■ **TASK GOAL**
For each line below that holds the word "isMemory", make a copy.

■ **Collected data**
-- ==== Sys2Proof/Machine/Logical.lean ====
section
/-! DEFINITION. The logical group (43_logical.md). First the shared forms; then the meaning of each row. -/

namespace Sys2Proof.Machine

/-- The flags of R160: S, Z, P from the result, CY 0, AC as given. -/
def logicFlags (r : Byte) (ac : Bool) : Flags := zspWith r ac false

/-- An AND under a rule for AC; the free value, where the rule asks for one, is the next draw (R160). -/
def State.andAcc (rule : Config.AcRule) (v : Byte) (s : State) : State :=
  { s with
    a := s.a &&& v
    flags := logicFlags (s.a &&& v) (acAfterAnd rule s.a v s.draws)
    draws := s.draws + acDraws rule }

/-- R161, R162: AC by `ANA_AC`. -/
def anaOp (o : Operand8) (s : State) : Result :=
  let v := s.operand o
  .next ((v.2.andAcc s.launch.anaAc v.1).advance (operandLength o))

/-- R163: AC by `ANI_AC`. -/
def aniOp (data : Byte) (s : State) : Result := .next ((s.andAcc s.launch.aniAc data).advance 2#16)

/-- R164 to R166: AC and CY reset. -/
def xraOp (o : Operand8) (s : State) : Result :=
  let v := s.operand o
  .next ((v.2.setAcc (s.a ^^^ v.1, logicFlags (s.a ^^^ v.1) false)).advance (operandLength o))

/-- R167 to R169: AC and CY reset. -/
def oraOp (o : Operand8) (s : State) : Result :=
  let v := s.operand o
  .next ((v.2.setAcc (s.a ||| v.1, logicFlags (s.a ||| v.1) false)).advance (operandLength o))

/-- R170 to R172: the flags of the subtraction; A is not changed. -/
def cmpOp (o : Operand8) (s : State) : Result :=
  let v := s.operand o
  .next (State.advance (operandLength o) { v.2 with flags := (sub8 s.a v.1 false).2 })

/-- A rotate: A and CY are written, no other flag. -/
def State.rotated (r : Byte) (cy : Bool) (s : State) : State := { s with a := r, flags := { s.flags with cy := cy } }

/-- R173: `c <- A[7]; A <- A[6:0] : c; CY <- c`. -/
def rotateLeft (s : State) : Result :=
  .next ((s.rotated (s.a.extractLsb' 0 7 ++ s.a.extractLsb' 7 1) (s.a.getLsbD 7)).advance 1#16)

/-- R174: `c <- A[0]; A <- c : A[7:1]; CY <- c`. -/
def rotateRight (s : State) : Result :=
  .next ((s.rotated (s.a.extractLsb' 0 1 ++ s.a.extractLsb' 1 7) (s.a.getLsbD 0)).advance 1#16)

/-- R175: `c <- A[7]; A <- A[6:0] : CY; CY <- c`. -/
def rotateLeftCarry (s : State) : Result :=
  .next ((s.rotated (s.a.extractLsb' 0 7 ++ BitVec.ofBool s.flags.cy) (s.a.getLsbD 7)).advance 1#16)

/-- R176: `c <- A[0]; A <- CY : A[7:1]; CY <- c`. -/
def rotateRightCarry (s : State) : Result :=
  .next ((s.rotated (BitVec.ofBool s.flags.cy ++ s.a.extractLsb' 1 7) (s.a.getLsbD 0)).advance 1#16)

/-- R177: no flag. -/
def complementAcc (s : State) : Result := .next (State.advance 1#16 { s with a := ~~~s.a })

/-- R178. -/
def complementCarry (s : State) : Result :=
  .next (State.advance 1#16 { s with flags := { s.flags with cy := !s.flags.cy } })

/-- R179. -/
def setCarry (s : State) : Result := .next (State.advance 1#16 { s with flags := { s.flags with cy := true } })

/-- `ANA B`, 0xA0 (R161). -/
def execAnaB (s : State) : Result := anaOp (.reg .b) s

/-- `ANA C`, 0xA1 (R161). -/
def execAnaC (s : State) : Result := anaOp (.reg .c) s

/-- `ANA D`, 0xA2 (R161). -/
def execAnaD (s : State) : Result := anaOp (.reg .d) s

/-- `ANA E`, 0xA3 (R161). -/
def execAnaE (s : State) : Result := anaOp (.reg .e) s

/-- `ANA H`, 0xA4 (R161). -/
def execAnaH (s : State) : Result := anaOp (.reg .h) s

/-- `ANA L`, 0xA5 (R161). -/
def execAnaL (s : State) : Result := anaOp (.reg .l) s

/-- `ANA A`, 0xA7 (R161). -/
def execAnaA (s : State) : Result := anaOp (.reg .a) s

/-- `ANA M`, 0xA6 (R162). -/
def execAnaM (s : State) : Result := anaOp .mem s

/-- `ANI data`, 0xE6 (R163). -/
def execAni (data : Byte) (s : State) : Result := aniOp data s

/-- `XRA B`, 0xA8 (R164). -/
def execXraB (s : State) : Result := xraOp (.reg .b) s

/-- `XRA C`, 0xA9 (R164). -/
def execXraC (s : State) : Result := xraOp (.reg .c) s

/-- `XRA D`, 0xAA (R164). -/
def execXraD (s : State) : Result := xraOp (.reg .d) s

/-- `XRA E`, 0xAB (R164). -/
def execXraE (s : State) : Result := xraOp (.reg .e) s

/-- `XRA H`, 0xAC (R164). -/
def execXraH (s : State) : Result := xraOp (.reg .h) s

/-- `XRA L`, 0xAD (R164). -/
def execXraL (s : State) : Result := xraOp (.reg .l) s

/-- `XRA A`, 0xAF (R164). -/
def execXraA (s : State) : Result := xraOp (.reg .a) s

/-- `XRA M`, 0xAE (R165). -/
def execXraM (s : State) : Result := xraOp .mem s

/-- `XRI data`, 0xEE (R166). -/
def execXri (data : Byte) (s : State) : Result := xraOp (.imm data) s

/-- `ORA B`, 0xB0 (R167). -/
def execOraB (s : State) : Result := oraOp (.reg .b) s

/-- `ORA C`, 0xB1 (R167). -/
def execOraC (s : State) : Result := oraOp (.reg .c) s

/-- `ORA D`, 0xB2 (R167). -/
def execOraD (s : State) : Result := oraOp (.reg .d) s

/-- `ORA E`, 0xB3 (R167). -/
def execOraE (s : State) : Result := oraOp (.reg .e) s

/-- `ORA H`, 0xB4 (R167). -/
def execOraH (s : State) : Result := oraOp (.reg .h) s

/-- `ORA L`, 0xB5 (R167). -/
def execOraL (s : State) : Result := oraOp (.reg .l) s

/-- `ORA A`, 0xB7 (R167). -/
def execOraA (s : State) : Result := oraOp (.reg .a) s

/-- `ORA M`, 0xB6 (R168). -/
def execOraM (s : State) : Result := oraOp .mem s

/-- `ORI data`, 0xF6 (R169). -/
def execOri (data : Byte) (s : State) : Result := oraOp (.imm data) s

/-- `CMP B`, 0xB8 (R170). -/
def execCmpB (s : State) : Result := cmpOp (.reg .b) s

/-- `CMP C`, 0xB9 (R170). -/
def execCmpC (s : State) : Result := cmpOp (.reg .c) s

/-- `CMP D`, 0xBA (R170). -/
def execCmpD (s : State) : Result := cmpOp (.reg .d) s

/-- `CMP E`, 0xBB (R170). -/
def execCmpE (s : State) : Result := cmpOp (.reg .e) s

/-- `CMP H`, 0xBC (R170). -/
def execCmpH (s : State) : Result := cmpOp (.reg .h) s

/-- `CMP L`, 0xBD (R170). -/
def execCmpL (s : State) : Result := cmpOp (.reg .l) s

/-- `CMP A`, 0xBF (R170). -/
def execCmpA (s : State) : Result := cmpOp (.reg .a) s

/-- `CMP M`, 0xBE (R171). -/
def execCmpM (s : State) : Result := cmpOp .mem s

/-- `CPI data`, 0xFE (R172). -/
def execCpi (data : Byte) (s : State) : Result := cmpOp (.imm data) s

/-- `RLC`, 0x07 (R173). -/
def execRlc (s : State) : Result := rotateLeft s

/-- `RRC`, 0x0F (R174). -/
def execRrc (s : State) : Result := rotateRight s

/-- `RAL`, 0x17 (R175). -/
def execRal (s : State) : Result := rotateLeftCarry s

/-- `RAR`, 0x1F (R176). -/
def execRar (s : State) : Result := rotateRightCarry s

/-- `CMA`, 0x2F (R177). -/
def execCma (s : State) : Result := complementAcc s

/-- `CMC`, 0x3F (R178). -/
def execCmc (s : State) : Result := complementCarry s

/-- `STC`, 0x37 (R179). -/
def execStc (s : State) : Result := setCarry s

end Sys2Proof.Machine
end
--
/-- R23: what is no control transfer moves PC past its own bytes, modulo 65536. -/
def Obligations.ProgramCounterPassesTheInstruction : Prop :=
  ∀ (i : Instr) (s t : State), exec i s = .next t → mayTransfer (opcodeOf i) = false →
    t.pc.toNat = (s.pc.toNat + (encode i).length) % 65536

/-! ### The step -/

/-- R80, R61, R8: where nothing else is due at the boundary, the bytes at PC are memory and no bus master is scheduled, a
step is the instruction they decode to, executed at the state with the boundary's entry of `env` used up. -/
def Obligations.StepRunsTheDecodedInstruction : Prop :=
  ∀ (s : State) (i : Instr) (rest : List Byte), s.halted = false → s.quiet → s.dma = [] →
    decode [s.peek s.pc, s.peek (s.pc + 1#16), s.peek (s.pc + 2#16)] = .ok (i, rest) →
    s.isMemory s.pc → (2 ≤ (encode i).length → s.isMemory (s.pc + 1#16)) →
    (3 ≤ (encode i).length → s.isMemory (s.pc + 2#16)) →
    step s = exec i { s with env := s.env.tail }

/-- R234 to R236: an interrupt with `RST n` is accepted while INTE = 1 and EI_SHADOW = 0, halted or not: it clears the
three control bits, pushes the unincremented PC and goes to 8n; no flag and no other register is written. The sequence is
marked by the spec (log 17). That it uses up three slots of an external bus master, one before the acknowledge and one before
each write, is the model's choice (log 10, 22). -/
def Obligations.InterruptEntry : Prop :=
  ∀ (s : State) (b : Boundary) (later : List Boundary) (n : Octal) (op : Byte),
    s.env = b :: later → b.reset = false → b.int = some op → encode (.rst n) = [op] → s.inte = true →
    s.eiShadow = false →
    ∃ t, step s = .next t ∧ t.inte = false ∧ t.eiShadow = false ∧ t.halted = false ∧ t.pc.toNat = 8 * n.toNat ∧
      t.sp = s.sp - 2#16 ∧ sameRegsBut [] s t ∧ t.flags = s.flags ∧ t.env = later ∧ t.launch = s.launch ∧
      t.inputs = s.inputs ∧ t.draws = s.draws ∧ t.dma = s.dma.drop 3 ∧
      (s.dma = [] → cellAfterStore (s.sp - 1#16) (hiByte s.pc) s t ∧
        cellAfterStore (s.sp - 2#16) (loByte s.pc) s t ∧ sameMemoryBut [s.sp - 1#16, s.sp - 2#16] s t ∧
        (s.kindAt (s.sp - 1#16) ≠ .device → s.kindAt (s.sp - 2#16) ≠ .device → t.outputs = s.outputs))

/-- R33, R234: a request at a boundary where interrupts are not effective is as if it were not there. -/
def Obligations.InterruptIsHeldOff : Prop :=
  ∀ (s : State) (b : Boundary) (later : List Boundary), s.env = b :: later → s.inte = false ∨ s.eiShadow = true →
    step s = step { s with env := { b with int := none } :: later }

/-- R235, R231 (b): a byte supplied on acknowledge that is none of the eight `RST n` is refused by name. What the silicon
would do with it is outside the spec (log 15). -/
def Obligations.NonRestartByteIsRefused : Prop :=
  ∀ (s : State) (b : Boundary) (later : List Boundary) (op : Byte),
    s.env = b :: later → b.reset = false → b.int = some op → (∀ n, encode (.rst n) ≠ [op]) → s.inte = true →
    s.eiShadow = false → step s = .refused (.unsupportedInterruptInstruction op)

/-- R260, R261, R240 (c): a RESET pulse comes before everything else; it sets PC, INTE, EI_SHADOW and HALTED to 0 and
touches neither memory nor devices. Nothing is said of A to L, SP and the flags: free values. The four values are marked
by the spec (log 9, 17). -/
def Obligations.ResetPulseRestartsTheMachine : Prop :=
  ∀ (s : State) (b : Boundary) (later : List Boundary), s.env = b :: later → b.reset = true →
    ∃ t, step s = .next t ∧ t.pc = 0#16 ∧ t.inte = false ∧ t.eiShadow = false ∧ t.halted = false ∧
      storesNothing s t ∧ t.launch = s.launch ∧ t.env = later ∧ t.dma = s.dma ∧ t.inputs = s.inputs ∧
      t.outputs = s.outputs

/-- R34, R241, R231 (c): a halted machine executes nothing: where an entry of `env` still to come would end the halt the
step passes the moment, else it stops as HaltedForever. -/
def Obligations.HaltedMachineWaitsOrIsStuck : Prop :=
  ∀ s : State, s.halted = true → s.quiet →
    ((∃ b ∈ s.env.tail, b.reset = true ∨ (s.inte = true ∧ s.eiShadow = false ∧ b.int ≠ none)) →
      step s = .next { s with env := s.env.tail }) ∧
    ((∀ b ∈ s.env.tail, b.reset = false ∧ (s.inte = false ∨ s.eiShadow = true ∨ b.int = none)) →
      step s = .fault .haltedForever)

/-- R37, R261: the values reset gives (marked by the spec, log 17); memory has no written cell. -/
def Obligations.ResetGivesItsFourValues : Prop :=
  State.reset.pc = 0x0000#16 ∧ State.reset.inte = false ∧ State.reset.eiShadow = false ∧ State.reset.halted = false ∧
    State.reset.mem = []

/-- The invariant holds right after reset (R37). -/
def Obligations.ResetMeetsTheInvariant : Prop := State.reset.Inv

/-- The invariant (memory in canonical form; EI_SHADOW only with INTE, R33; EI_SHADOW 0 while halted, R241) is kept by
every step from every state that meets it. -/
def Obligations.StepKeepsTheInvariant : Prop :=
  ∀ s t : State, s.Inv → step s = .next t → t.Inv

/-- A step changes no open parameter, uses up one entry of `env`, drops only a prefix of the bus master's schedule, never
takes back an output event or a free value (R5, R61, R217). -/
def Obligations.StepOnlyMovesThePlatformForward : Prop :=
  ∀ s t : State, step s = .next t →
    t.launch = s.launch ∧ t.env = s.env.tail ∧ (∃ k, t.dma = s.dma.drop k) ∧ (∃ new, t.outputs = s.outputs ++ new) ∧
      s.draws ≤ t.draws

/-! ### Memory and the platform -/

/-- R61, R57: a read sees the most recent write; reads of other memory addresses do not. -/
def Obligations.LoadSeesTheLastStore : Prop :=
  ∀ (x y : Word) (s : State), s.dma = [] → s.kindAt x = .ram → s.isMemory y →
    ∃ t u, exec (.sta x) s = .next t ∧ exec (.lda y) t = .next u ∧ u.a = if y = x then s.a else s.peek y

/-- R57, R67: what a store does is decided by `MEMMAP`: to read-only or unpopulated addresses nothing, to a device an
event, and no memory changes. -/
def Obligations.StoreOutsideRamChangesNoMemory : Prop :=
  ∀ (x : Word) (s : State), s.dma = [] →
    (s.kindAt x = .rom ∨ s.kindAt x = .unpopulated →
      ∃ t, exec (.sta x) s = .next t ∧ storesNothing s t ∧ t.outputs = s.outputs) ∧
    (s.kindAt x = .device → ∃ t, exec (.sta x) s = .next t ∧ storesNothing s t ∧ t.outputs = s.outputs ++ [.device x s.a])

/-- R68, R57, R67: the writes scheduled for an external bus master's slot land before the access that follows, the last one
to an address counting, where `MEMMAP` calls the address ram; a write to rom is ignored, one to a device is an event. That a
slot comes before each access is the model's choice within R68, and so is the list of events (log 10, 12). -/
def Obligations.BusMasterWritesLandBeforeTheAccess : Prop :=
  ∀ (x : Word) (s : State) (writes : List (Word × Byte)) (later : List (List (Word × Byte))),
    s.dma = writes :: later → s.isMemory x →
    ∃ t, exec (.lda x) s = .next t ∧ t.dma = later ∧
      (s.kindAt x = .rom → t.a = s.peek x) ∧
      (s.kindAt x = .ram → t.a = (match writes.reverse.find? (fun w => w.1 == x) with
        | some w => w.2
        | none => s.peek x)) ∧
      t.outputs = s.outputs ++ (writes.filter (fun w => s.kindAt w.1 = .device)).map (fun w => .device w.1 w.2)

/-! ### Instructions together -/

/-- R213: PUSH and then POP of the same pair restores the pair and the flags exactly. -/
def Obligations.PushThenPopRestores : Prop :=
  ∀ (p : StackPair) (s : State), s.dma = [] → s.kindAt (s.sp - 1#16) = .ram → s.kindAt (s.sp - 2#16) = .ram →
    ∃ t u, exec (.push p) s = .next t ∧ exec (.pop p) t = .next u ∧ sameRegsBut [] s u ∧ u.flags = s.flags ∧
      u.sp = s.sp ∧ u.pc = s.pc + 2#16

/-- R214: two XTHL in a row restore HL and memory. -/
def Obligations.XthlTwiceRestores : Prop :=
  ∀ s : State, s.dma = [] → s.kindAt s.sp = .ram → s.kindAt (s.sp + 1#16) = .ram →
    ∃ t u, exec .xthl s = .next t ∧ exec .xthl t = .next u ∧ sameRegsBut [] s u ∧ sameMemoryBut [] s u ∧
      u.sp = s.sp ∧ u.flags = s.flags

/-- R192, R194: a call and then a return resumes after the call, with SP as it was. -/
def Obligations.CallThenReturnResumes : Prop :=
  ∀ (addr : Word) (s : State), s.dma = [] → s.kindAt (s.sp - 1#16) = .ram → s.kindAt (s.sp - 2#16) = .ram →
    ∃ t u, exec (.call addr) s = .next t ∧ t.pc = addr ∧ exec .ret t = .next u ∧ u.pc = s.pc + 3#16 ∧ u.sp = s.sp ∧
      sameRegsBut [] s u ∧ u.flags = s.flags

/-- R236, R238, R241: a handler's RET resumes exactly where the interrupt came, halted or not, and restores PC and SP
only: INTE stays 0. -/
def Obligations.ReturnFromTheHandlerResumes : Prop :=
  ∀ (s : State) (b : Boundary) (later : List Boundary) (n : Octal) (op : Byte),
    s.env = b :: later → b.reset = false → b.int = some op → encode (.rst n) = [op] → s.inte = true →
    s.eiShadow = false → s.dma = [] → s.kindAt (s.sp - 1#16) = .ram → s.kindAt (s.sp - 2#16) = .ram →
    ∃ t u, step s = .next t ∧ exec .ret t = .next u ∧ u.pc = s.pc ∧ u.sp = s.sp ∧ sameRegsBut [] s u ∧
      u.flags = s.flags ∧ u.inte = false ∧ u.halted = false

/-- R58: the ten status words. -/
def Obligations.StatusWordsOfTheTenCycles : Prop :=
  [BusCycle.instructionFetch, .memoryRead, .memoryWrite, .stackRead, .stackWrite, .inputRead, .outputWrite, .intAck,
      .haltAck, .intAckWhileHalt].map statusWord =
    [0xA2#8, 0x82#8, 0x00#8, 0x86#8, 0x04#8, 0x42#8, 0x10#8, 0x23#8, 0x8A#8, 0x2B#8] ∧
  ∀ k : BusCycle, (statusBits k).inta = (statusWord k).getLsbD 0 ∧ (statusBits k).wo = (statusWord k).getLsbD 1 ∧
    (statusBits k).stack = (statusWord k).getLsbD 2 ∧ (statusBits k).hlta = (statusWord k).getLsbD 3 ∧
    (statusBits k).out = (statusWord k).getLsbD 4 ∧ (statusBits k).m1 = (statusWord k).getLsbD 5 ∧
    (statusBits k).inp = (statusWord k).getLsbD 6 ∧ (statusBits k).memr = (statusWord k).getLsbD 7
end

■ **PROBLEM SOLUTION**
    s.isMemory s.pc → (2 ≤ (encode i).length → s.isMemory (s.pc + 1#16)) →
    (3 ≤ (encode i).length → s.isMemory (s.pc + 2#16)) →
  ∀ (x y : Word) (s : State), s.dma = [] → s.kindAt x = .ram → s.isMemory y →
    s.dma = writes :: later → s.isMemory x →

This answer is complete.